### Exercise prompt
After locating the line that contains "theorem test_word_stop : decode" in the data below, set down exactly that line and each one after it through the line that contains "the table -/", and nothing more.

══════

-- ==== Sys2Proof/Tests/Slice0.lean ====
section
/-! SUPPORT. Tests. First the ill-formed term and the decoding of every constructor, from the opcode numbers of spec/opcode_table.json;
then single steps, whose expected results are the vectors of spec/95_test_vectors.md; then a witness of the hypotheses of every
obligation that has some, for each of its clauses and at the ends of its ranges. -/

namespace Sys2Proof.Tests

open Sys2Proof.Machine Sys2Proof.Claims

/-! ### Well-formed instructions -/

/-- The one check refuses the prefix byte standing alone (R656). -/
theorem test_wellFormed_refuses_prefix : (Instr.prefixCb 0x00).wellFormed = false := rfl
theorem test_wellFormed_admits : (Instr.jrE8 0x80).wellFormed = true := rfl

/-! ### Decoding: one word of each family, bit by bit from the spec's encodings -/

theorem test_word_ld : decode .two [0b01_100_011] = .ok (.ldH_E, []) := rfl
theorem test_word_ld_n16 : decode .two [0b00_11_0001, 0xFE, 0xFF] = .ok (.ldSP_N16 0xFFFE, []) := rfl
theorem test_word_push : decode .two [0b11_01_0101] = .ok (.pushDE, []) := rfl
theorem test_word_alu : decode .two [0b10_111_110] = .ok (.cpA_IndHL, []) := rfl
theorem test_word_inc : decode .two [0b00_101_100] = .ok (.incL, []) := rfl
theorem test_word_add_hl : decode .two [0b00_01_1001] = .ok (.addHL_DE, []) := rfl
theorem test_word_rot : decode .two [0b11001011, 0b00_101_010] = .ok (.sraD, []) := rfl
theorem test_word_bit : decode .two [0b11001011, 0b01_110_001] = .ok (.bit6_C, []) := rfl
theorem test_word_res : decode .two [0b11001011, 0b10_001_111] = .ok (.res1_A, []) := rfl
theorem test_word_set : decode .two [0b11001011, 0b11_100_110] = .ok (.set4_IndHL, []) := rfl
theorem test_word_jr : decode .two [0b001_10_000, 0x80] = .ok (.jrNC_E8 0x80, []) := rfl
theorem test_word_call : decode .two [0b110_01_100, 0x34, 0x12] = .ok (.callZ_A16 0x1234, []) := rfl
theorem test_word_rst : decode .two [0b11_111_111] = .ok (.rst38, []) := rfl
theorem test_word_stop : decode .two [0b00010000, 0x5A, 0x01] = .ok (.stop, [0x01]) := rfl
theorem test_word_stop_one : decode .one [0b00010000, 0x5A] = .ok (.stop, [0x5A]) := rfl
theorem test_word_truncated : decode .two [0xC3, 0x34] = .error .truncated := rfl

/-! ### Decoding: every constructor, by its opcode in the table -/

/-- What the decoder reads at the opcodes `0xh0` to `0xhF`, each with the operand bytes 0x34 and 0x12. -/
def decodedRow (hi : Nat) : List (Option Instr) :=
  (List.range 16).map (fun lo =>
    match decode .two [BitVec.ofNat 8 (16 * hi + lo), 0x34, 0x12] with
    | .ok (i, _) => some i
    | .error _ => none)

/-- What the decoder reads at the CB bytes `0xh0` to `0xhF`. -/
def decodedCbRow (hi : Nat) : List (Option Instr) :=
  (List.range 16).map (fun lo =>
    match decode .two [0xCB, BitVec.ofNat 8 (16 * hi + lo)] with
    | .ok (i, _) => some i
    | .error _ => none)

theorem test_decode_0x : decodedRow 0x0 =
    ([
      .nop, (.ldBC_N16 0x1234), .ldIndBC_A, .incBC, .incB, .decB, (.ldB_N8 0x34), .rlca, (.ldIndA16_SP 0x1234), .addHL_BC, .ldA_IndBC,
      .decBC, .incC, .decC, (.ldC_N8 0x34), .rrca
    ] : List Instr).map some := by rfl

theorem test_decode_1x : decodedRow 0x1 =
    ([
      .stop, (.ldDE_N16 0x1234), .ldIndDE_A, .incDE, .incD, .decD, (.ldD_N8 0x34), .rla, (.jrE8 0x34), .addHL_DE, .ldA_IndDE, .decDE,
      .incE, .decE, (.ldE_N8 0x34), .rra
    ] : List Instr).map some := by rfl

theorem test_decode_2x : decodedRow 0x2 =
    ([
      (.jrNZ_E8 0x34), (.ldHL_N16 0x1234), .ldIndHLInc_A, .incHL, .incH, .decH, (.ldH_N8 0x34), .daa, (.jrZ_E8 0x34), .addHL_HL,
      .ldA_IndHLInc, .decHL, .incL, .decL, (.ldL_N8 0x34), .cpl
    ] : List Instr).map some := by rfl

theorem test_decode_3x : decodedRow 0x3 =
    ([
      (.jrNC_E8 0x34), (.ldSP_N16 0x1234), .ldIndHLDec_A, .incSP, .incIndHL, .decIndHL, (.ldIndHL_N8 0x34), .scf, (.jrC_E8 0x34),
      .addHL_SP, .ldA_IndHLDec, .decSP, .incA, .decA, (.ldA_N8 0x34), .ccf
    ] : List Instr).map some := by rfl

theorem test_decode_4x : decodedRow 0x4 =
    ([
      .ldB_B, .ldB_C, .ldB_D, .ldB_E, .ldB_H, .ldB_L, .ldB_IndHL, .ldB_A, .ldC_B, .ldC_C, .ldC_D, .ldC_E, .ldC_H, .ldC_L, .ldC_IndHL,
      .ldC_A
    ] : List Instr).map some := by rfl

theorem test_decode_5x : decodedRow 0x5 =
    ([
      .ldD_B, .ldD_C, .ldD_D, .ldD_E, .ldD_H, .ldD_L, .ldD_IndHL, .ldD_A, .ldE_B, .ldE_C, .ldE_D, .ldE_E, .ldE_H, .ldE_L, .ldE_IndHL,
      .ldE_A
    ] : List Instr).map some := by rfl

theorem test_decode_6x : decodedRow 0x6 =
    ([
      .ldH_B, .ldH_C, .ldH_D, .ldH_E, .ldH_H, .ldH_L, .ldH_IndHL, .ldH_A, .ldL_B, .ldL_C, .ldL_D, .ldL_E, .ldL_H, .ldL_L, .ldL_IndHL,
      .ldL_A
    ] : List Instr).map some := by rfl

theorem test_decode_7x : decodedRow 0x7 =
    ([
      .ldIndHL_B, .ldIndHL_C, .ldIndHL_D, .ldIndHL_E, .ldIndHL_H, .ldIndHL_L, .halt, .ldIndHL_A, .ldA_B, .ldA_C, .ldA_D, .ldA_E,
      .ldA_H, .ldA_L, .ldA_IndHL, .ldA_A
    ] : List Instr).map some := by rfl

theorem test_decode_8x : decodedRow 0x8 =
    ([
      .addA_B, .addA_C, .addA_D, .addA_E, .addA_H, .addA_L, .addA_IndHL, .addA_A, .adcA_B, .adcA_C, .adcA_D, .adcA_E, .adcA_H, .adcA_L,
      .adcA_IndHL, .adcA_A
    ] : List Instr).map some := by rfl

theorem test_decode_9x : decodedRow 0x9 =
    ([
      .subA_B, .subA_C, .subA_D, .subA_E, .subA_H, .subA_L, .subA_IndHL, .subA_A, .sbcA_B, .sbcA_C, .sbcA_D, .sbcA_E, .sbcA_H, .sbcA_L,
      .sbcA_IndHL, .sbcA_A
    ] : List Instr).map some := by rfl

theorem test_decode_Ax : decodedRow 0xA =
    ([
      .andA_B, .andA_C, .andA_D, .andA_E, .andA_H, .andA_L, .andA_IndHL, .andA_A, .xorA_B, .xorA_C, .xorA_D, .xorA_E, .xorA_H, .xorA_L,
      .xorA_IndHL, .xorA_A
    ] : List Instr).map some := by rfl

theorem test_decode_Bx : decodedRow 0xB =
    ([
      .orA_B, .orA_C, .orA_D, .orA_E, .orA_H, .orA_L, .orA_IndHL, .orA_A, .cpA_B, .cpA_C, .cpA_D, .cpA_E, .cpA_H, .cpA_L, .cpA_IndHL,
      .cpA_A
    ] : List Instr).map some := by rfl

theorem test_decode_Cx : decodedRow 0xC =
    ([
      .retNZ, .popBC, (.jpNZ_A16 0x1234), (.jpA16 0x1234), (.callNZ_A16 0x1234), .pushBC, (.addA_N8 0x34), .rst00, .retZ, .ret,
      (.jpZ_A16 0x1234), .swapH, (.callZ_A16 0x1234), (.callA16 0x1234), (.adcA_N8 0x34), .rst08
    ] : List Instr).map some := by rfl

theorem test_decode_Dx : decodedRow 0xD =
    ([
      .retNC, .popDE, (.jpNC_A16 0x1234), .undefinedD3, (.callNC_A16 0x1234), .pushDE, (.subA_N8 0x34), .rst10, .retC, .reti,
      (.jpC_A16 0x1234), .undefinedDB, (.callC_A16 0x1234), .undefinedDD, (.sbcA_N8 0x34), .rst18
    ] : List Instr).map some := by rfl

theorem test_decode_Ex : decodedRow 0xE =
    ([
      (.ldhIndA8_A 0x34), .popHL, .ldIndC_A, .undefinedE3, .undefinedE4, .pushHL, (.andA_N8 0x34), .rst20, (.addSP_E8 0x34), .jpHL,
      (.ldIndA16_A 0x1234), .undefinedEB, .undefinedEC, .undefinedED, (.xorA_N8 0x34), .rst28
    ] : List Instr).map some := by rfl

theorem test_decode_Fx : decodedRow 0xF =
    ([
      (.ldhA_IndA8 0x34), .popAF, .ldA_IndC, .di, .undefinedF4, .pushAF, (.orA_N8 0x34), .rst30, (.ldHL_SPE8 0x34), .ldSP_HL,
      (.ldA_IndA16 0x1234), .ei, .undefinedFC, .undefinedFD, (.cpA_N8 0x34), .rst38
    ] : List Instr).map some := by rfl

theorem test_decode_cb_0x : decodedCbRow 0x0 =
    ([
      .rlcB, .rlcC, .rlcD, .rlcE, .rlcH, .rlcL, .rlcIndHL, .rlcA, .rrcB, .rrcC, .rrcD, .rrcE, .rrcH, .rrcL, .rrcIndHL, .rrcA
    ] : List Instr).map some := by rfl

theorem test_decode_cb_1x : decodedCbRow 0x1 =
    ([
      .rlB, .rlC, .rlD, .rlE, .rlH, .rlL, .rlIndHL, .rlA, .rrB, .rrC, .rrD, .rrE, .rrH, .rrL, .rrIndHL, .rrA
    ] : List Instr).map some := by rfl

══════

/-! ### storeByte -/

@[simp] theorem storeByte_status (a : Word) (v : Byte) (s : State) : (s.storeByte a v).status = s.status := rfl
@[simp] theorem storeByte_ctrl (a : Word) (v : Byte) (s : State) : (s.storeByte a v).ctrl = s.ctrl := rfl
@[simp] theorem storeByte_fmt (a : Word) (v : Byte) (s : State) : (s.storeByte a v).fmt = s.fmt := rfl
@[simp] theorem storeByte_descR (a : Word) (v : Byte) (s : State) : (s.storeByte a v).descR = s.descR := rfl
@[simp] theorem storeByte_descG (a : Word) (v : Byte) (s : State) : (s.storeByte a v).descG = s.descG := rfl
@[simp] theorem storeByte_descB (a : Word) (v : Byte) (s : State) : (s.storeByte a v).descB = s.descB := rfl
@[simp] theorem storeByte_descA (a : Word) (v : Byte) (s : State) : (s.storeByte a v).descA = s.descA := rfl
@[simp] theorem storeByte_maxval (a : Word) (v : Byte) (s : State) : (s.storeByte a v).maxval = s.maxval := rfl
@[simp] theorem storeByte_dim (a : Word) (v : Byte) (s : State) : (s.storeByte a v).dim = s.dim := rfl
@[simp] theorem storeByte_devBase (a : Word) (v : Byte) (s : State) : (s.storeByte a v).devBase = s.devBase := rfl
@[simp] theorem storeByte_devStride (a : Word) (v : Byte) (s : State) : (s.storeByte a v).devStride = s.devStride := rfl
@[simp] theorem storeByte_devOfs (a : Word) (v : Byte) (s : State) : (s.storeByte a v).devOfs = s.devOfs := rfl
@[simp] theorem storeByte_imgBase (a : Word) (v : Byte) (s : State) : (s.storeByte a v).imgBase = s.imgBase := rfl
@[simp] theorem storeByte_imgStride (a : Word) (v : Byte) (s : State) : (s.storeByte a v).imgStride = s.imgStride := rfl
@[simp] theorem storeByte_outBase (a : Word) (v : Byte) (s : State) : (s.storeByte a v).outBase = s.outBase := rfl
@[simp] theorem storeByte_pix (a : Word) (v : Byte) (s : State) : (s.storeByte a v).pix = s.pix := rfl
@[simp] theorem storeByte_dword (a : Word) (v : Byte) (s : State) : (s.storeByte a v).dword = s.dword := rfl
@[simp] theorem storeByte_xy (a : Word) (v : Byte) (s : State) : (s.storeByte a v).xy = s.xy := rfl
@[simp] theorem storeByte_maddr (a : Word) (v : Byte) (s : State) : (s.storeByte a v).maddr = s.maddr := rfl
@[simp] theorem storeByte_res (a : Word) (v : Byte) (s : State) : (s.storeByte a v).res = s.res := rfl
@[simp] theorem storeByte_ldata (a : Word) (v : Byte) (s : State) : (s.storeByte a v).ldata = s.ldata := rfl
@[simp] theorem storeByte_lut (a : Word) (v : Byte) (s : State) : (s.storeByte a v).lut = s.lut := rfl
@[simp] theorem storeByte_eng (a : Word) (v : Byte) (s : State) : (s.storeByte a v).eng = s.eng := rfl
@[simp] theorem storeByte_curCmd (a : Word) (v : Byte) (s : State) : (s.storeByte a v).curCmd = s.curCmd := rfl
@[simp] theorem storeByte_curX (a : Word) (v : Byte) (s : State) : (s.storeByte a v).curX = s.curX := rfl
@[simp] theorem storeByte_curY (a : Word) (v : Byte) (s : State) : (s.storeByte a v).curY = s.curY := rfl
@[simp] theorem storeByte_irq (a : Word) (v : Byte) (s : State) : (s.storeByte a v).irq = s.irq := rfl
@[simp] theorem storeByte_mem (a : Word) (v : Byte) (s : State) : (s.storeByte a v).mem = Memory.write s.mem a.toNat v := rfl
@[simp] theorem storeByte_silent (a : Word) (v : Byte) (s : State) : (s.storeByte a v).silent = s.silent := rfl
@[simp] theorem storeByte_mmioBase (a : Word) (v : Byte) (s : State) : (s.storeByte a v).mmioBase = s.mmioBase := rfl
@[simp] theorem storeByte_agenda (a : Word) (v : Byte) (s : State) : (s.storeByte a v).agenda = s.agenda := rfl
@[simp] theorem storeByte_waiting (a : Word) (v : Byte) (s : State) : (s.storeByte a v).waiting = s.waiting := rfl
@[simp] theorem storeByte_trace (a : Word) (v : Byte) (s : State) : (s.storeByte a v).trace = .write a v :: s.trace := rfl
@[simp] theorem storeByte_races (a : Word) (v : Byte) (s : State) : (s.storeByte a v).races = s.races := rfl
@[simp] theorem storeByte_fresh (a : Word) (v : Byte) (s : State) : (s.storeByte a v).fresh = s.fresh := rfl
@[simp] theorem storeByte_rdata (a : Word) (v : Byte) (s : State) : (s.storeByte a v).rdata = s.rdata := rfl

══════

### Exercise answer
theorem test_word_stop : decode .two [0b00010000, 0x5A, 0x01] = .ok (.stop, [0x01]) := rfl
theorem test_word_stop_one : decode .one [0b00010000, 0x5A] = .ok (.stop, [0x5A]) := rfl
theorem test_word_truncated : decode .two [0xC3, 0x34] = .error .truncated := rfl

/-! ### Decoding: every constructor, by its opcode in the table -/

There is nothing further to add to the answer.